Blind or US-guided FNAB may be the practice, often for advanced d

Blind or US-guided FNAB may be the practice, often for Gamma-secretase inhibitor advanced disease. Practising under such circumstances requires a high level of basic diagnostic skill without the crutch of fancy ancillary tests. A diagnostic algorithm based on generic pattern recognition

cum cell profiling to map out the possible liver mass lesions, benign/malignant, solid/cystic, primary/secondary, would be of great help (20,21). The authors stress the importance Inhibitors,research,lifescience,medical of integrative clinicopathologic and radiologic correlation for the final diagnosis of liver mass lesions. This review is suitable reading for general non-cytopathology community.

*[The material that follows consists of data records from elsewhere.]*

-- ==== Sys2Proof/Laws/State.lean ====
section
/-! SUPPORT. For every named update of the state, the fields it leaves, and what it makes of the one it writes. -/

namespace Sys2Proof.Machine

variable (s : State)

/-! ### State.setCtx -/

@[simp] theorem State.setCtx_pending (n c : Nat) (x : Context) : (s.setCtx n c x).pending = s.pending := rfl
@[simp] theorem State.setCtx_nibs (n c : Nat) (x : Context) : (s.setCtx n c x).nibs = s.nibs := rfl
@[simp] theorem State.setCtx_mem (n c : Nat) (x : Context) : (s.setCtx n c x).mem = s.mem := rfl
@[simp] theorem State.setCtx_ckpt (n c : Nat) (x : Context) : (s.setCtx n c x).ckpt = s.ckpt := rfl
@[simp] theorem State.setCtx_imagePending (n c : Nat) (x : Context) : (s.setCtx n c x).imagePending = s.imagePending := rfl
@[simp] theorem State.setCtx_shadowDue (n c : Nat) (x : Context) : (s.setCtx n c x).shadowDue = s.shadowDue := rfl
@[simp] theorem State.setCtx_reads (n c : Nat) (x : Context) : (s.setCtx n c x).reads = s.reads := rfl
@[simp] theorem State.setCtx_fills (n c : Nat) (x : Context) : (s.setCtx n c x).fills = s.fills := rfl
@[simp] theorem State.setCtx_invals (n c : Nat) (x : Context) : (s.setCtx n c x).invals = s.invals := rfl
@[simp] theorem State.setCtx_acks (n c : Nat) (x : Context) : (s.setCtx n c x).acks = s.acks := rfl
@[simp] theorem State.setCtx_writes (n c : Nat) (x : Context) : (s.setCtx n c x).writes = s.writes := rfl
@[simp] theorem State.setCtx_hostWrites (n c : Nat) (x : Context) : (s.setCtx n c x).hostWrites = s.hostWrites := rfl
@[simp] theorem State.setCtx_storeAcks (n c : Nat) (x : Context) : (s.setCtx n c x).storeAcks = s.storeAcks := rfl
@[simp] theorem State.setCtx_sends (n c : Nat) (x : Context) : (s.setCtx n c x).sends = s.sends := rfl
@[simp] theorem State.setCtx_answers (n c : Nat) (x : Context) : (s.setCtx n c x).answers = s.answers := rfl
@[simp] theorem State.setCtx_doorEvents (n c : Nat) (x : Context) : (s.setCtx n c x).doorEvents = s.doorEvents := rfl
@[simp] theorem State.setCtx_ink (n c : Nat) (x : Context) : (s.setCtx n c x).ink = s.ink := rfl
@[simp] theorem State.setCtx_inkState (n c : Nat) (x : Context) : (s.setCtx n c x).inkState = s.inkState := rfl
@[simp] theorem State.setCtx_inkSets (n c : Nat) (x : Context) : (s.setCtx n c x).inkSets = s.inkSets := rfl
@[simp] theorem State.setCtx_inkAuto (n c : Nat) (x : Context) : (s.setCtx n c x).inkAuto = s.inkAuto := rfl
@[simp] theorem State.setCtx_inkClock (n c : Nat) (x : Context) : (s.setCtx n c x).inkClock = s.inkClock := rfl
@[simp] theorem State.setCtx_spares (n c : Nat) (x : Context) : (s.setCtx n c x).spares = s.spares := rfl
@[simp] theorem State.setCtx_stackErr (n c : Nat) (x : Context) : (s.setCtx n c x).stackErr = s.stackErr := rfl
@[simp] theorem State.setCtx_regs (n c : Nat) (x : Context) : (s.setCtx n c x).regs = s.regs := rfl
@[simp] theorem State.setCtx_staged (n c : Nat) (x : Context) : (s.setCtx n c x).staged = s.staged := rfl
@[simp] theorem State.setCtx_guards (n c : Nat) (x : Context) : (s.setCtx n c x).guards = s.guards := rfl
@[simp] theorem State.setCtx_applies (n c : Nat) (x : Context) : (s.setCtx n c x).applies = s.applies := rfl
@[simp] theorem State.setCtx_assign (n c : Nat) (x : Context) : (s.setCtx n c x).assign = s.assign := rfl
@[simp] theorem State.setCtx_rubStaged (n c : Nat) (x : Context) : (s.setCtx n c x).rubStaged = s.rubStaged := rfl
@[simp] theorem State.setCtx_rubActive (n c : Nat) (x : Context) : (s.setCtx n c x).rubActive = s.rubActive := rfl
@[simp] theorem State.setCtx_rubOn (n c : Nat) (x : Context) : (s.setCtx n c x).rubOn = s.rubOn := rfl
@[simp] theorem State.setCtx_sheetOwner (n c : Nat) (x : Context) : (s.setCtx n c x).sheetOwner = s.sheetOwner := rfl
@[simp] theorem State.setCtx_walkCache (n c : Nat) (x : Context) : (s.setCtx n c x).walkCache = s.walkCache := rfl
@[simp] theorem State.setCtx_hub (n c : Nat) (x : Context) : (s.setCtx n c x).hub = s.hub := rfl
@[simp] theorem State.setCtx_stroke (n c : Nat) (x : Context) : (s.setCtx n c x).stroke = s.stroke := rfl
@[simp] theorem State.setCtx_log (n c : Nat) (x : Context) : (s.setCtx n c x).log = s.log := rfl
@[simp] theorem State.setCtx_heldWrites (n c : Nat) (x : Context) : (s.setCtx n c x).heldWrites = s.heldWrites := rfl
@[simp] theorem State.setCtx_journal (n c : Nat) (x : Context) : (s.setCtx n c x).journal = s.journal := rfl
@[simp] theorem State.setCtx_replay (n c : Nat) (x : Context) : (s.setCtx n c x).replay = s.replay := rfl
@[simp] theorem State.setCtx_nextInputs (n c : Nat) (x : Context) : (s.setCtx n c x).nextInputs = s.nextInputs := rfl
@[simp] theorem State.setCtx_staging (n c : Nat) (x : Context) : (s.setCtx n c x).staging = s.staging := rfl
@[simp] theorem State.setCtx_hostOut (n c : Nat) (x : Context) : (s.setCtx n c x).hostOut = s.hostOut := rfl
@[simp] theorem State.setCtx_hostReads (n c : Nat) (x : Context) : (s.setCtx n c x).hostReads = s.hostReads := rfl
@[simp] theorem State.setCtx_rings (n c : Nat) (x : Context) : (s.setCtx n c x).rings = s.rings := rfl
@[simp] theorem State.setCtx_wards (n c : Nat) (x : Context) : (s.setCtx n c x).wards = s.wards := rfl
@[simp] theorem State.setCtx_ports (n c : Nat) (x : Context) : (s.setCtx n c x).ports = s.ports := rfl
@[simp] theorem State.setCtx_binds (n c : Nat) (x : Context) : (s.setCtx n c x).binds = s.binds := rfl
@[simp] theorem State.setCtx_bindRefused (n c : Nat) (x : Context) : (s.setCtx n c x).bindRefused = s.bindRefused := rfl
@[simp] theorem State.setCtx_linksFailed (n c : Nat) (x : Context) : (s.setCtx n c x).linksFailed = s.linksFailed := rfl
@[simp] theorem State.setCtx_resend (n c : Nat) (x : Context) : (s.setCtx n c x).resend = s.resend := rfl
@[simp] theorem State.setCtx_coll (n c : Nat) (x : Context) : (s.setCtx n c x).coll = s.coll := rfl
@[simp] theorem State.setCtx_copyRecs (n c : Nat) (x : Context) : (s.setCtx n c x).copyRecs = s.copyRecs := rfl
@[simp] theorem State.setCtx_chunks (n c : Nat) (x : Context) : (s.setCtx n c x).chunks = s.chunks := rfl
@[simp] theorem State.setCtx_engines (n c : Nat) (x : Context) : (s.setCtx n c x).engines = s.engines := rfl
@[simp] theorem State.setCtx_errNext (n c : Nat) (x : Context) : (s.setCtx n c x).errNext = s.errNext := rfl
@[simp] theorem State.setCtx_wardNews (n c : Nat) (x : Context) : (s.setCtx n c x).wardNews = s.wardNews := rfl
@[simp] theorem State.setCtx_tallies (n c : Nat) (x : Context) : (s.setCtx n c x).tallies = s.tallies := rfl
@[simp] theorem State.setCtx_drops (n c : Nat) (x : Context) : (s.setCtx n c x).drops = s.drops := rfl
@[simp] theorem State.setCtx_snap (n c : Nat) (x : Context) : (s.setCtx n c x).snap = s.snap := rfl
@[simp] theorem State.setCtx_capture (n c : Nat) (x : Context) : (s.setCtx n c x).capture = s.capture := rfl
@[simp] theorem State.setCtx_latches (n c : Nat) (x : Context) : (s.setCtx n c x).latches = s.latches := rfl
@[simp] theorem State.setCtx_power (n c : Nat) (x : Context) : (s.setCtx n c x).power = s.power := rfl
@[simp] theorem State.setCtx_steward (n c : Nat) (x : Context) : (s.setCtx n c x).steward = s.steward := rfl
@[simp] theorem State.setCtx_patch (n c : Nat) (x : Context) : (s.setCtx n c x).patch = s.patch := rfl
@[simp] theorem State.setCtx_boot (n c : Nat) (x : Context) : (s.setCtx n c x).boot = s.boot := rfl
@[simp] theorem State.setCtx_dbg (n c : Nat) (x : Context) : (s.setCtx n c x).dbg = s.dbg := rfl
@[simp] theorem State.setCtx_pins (n c : Nat) (x : Context) : (s.setCtx n c x).pins = s.pins := rfl
@[simp] theorem State.setCtx_tick (n c : Nat) (x : Context) : (s.setCtx n c x).tick = s.tick := rfl

/-! ### State.modCtx -/

@[simp] theorem State.modCtx_pending (n c : Nat) (f : Context → Context) : (s.modCtx n c f).pending = s.pending := rfl
@[simp] theorem State.modCtx_nibs (n c : Nat) (f : Context → Context) : (s.modCtx n c f).nibs = s.nibs := rfl
@[simp] theorem State.modCtx_mem (n c : Nat) (f : Context → Context) : (s.modCtx n c f).mem = s.mem := rfl
@[simp] theorem State.modCtx_ckpt (n c : Nat) (f : Context → Context) : (s.modCtx n c f).ckpt = s.ckpt := rfl
@[simp] theorem State.modCtx_imagePending (n c : Nat) (f : Context → Context) : (s.modCtx n c f).imagePending = s.imagePending := rfl
@[simp] theorem State.modCtx_shadowDue (n c : Nat) (f : Context → Context) : (s.modCtx n c f).shadowDue = s.shadowDue := rfl
@[simp] theorem State.modCtx_reads (n c : Nat) (f : Context → Context) : (s.modCtx n c f).reads = s.reads := rfl
@[simp] theorem State.modCtx_fills (n c : Nat) (f : Context → Context) : (s.modCtx n c f).fills = s.fills := rfl
@[simp] theorem State.modCtx_invals (n c : Nat) (f : Context → Context) : (s.modCtx n c f).invals = s.invals := rfl
@[simp] theorem State.modCtx_acks (n c : Nat) (f : Context → Context) : (s.modCtx n c f).acks = s.acks := rfl
@[simp] theorem State.modCtx_writes (n c : Nat) (f : Context → Context) : (s.modCtx n c f).writes = s.writes := rfl
@[simp] theorem State.modCtx_hostWrites (n c : Nat) (f : Context → Context) : (s.modCtx n c f).hostWrites = s.hostWrites := rfl
@[simp] theorem State.modCtx_storeAcks (n c : Nat) (f : Context → Context) : (s.modCtx n c f).storeAcks = s.storeAcks := rfl
@[simp] theorem State.modCtx_sends (n c : Nat) (f : Context → Context) : (s.modCtx n c f).sends = s.sends := rfl
@[simp] theorem State.modCtx_answers (n c : Nat) (f : Context → Context) : (s.modCtx n c f).answers = s.answers := rfl
@[simp] theorem State.modCtx_doorEvents (n c : Nat) (f : Context → Context) : (s.modCtx n c f).doorEvents = s.doorEvents := rfl
@[simp] theorem State.modCtx_ink (n c : Nat) (f : Context → Context) : (s.modCtx n c f).ink = s.ink := rfl
@[simp] theorem State.modCtx_inkState (n c : Nat) (f : Context → Context) : (s.modCtx n c f).inkState = s.inkState := rfl
@[simp] theorem State.modCtx_inkSets (n c : Nat) (f : Context → Context) : (s.modCtx n c f).inkSets = s.inkSets := rfl
@[simp] theorem State.modCtx_inkAuto (n c : Nat) (f : Context → Context) : (s.modCtx n c f).inkAuto = s.inkAuto := rfl
@[simp] theorem State.modCtx_inkClock (n c : Nat) (f : Context → Context) : (s.modCtx n c f).inkClock = s.inkClock := rfl
@[simp] theorem State.modCtx_spares (n c : Nat) (f : Context → Context) : (s.modCtx n c f).spares = s.spares := rfl
@[simp] theorem State.modCtx_stackErr (n c : Nat) (f : Context → Context) : (s.modCtx n c f).stackErr = s.stackErr := rfl
@[simp] theorem State.modCtx_regs (n c : Nat) (f : Context → Context) : (s.modCtx n c f).regs = s.regs := rfl
@[simp] theorem State.modCtx_staged (n c : Nat) (f : Context → Context) : (s.modCtx n c f).staged = s.staged := rfl
@[simp] theorem State.modCtx_guards (n c : Nat) (f : Context → Context) : (s.modCtx n c f).guards = s.guards := rfl
@[simp] theorem State.modCtx_applies (n c : Nat) (f : Context → Context) : (s.modCtx n c f).applies = s.applies := rfl
@[simp] theorem State.modCtx_assign (n c : Nat) (f : Context → Context) : (s.modCtx n c f).assign = s.assign := rfl
@[simp] theorem State.modCtx_rubStaged (n c : Nat) (f : Context → Context) : (s.modCtx n c f).rubStaged = s.rubStaged := rfl
@[simp] theorem State.modCtx_rubActive (n c : Nat) (f : Context → Context) : (s.modCtx n c f).rubActive = s.rubActive := rfl
@[simp] theorem State.modCtx_rubOn (n c : Nat) (f : Context → Context) : (s.modCtx n c f).rubOn = s.rubOn := rfl
@[simp] theorem State.modCtx_sheetOwner (n c : Nat) (f : Context → Context) : (s.modCtx n c f).sheetOwner = s.sheetOwner := rfl
@[simp] theorem State.modCtx_walkCache (n c : Nat) (f : Context → Context) : (s.modCtx n c f).walkCache = s.walkCache := rfl
@[simp] theorem State.modCtx_hub (n c : Nat) (f : Context → Context) : (s.modCtx n c f).hub = s.hub := rfl
@[simp] theorem State.modCtx_stroke (n c : Nat) (f : Context → Context) : (s.modCtx n c f).stroke = s.stroke := rfl
@[simp] theorem State.modCtx_log (n c : Nat) (f : Context → Context) : (s.modCtx n c f).log = s.log := rfl
@[simp] theorem State.modCtx_heldWrites (n c : Nat) (f : Context → Context) : (s.modCtx n c f).heldWrites = s.heldWrites := rfl
@[simp] theorem State.modCtx_journal (n c : Nat) (f : Context → Context) : (s.modCtx n c f).journal = s.journal := rfl
@[simp] theorem State.modCtx_replay (n c : Nat) (f : Context → Context) : (s.modCtx n c f).replay = s.replay := rfl
@[simp] theorem State.modCtx_nextInputs (n c : Nat) (f : Context → Context) : (s.modCtx n c f).nextInputs = s.nextInputs := rfl
@[simp] theorem State.modCtx_staging (n c : Nat) (f : Context → Context) : (s.modCtx n c f).staging = s.staging := rfl
@[simp] theorem State.modCtx_hostOut (n c : Nat) (f : Context → Context) : (s.modCtx n c f).hostOut = s.hostOut := rfl
@[simp] theorem State.modCtx_hostReads (n c : Nat) (f : Context → Context) : (s.modCtx n c f).hostReads = s.hostReads := rfl
@[simp] theorem State.modCtx_rings (n c : Nat) (f : Context → Context) : (s.modCtx n c f).rings = s.rings := rfl
@[simp] theorem State.modCtx_wards (n c : Nat) (f : Context → Context) : (s.modCtx n c f).wards = s.wards := rfl
@[simp] theorem State.modCtx_ports (n c : Nat) (f : Context → Context) : (s.modCtx n c f).ports = s.ports := rfl
@[simp] theorem State.modCtx_binds (n c : Nat) (f : Context → Context) : (s.modCtx n c f).binds = s.binds := rfl
@[simp] theorem State.modCtx_bindRefused (n c : Nat) (f : Context → Context) : (s.modCtx n c f).bindRefused = s.bindRefused := rfl
@[simp] theorem State.modCtx_linksFailed (n c : Nat) (f : Context → Context) : (s.modCtx n c f).linksFailed = s.linksFailed := rfl
@[simp] theorem State.modCtx_resend (n c : Nat) (f : Context → Context) : (s.modCtx n c f).resend = s.resend := rfl
@[simp] theorem State.modCtx_coll (n c : Nat) (f : Context → Context) : (s.modCtx n c f).coll = s.coll := rfl
@[simp] theorem State.modCtx_copyRecs (n c : Nat) (f : Context → Context) : (s.modCtx n c f).copyRecs = s.copyRecs := rfl
@[simp] theorem State.modCtx_chunks (n c : Nat) (f : Context → Context) : (s.modCtx n c f).chunks = s.chunks := rfl
@[simp] theorem State.modCtx_engines (n c : Nat) (f : Context → Context) : (s.modCtx n c f).engines = s.engines := rfl
@[simp] theorem State.modCtx_errNext (n c : Nat) (f : Context → Context) : (s.modCtx n c f).errNext = s.errNext := rfl
@[simp] theorem State.modCtx_wardNews (n c : Nat) (f : Context → Context) : (s.modCtx n c f).wardNews = s.wardNews := rfl
@[simp] theorem State.modCtx_tallies (n c : Nat) (f : Context → Context) : (s.modCtx n c f).tallies = s.tallies := rfl
@[simp] theorem State.modCtx_drops (n c : Nat) (f : Context → Context) : (s.modCtx n c f).drops = s.drops := rfl
@[simp] theorem State.modCtx_snap (n c : Nat) (f : Context → Context) : (s.modCtx n c f).snap = s.snap := rfl
@[simp] theorem State.modCtx_capture (n c : Nat) (f : Context → Context) : (s.modCtx n c f).capture = s.capture := rfl
@[simp] theorem State.modCtx_latches (n c : Nat) (f : Context → Context) : (s.modCtx n c f).latches = s.latches := rfl
@[simp] theorem State.modCtx_power (n c : Nat) (f : Context → Context) : (s.modCtx n c f).power = s.power := rfl
@[simp] theorem State.modCtx_steward (n c : Nat) (f : Context → Context) : (s.modCtx n c f).steward = s.steward := rfl
@[simp] theorem State.modCtx_patch (n c : Nat) (f : Context → Context) : (s.modCtx n c f).patch = s.patch := rfl
@[simp] theorem State.modCtx_boot (n c : Nat) (f : Context → Context) : (s.modCtx n c f).boot = s.boot := rfl
@[simp] theorem State.modCtx_dbg (n c : Nat) (f : Context → Context) : (s.modCtx n c f).dbg = s.dbg := rfl
@[simp] theorem State.modCtx_pins (n c : Nat) (f : Context → Context) : (s.modCtx n c f).pins = s.pins := rfl
@[simp] theorem State.modCtx_tick (n c : Nat) (f : Context → Context) : (s.modCtx n c f).tick = s.tick := rfl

It enlightens them on the similarities of some liver conditions and the difficulties faced by cytopathologists in addressing small tissue samples of mass lesion from an organ as complex and diverse as the Inhibitors,research,lifescience,medical liver. The diagnostic tribulations are accentuated in the

absence of diagnostic aids, such as immunohistochemistry. Acknowledgements Disclosure: The author declares no conflict of interest.
The main indication for fine needle aspiration Inhibitors,research,lifescience,medical (FNA) of the liver is in the diagnosis of focal mass lesions. This includes both primary as well as metastatic neoplasms. Blind percutaneous biopsy with a large core needle is the preferred method for evaluating diffuse liver diseases (hepatitis, cirrhosis) where architectural details are important. FNA is not useful in identifying Inhibitors,research,lifescience,medical diffuse liver disorders such as hepatitis or cirrhosis, but may be employed to rule out neoplasms from the differential diagnosis when inflammatory or diffuse liver diseases appear to be non-homogenous or mimic mass-like lesions on radiology. The definition of FNA is arbitrarily defined as that performed with needles of 1mm diameter or less, so practically any needles smaller than 19 G. FNA is usually performed percutaneously via abdominal/lower thoracic wall with a 22-23 G needle, 80-150 mm in length, Inhibitors,research,lifescience,medical under CT or ultrasound

guidance, or EUS for smaller masses. Blind needle aspirates may be performed for large palpable masses (1). FNA is a rapid, safe and extremely cost effective method for diagnosis. Studies have shown FNA to be more sensitive (81-93.5%) and specific technique Idoxuridine for diagnosing malignancy than conventional biopsy in experienced hands (2,3). The smaller diameter of the needle allows more extensive and multiple samples to be obtained; any region of the liver, including lesions in the left lobe and the porta hepatis may be sampled (which is too risky to perform using large bore needles). Multiple samples are easy to obtain, allowing for greater sampling. All portions of the liver can be safely sampled. Sensitivity and specificity of malignant diagnoses are high. False positive diagnoses are uncommon (4).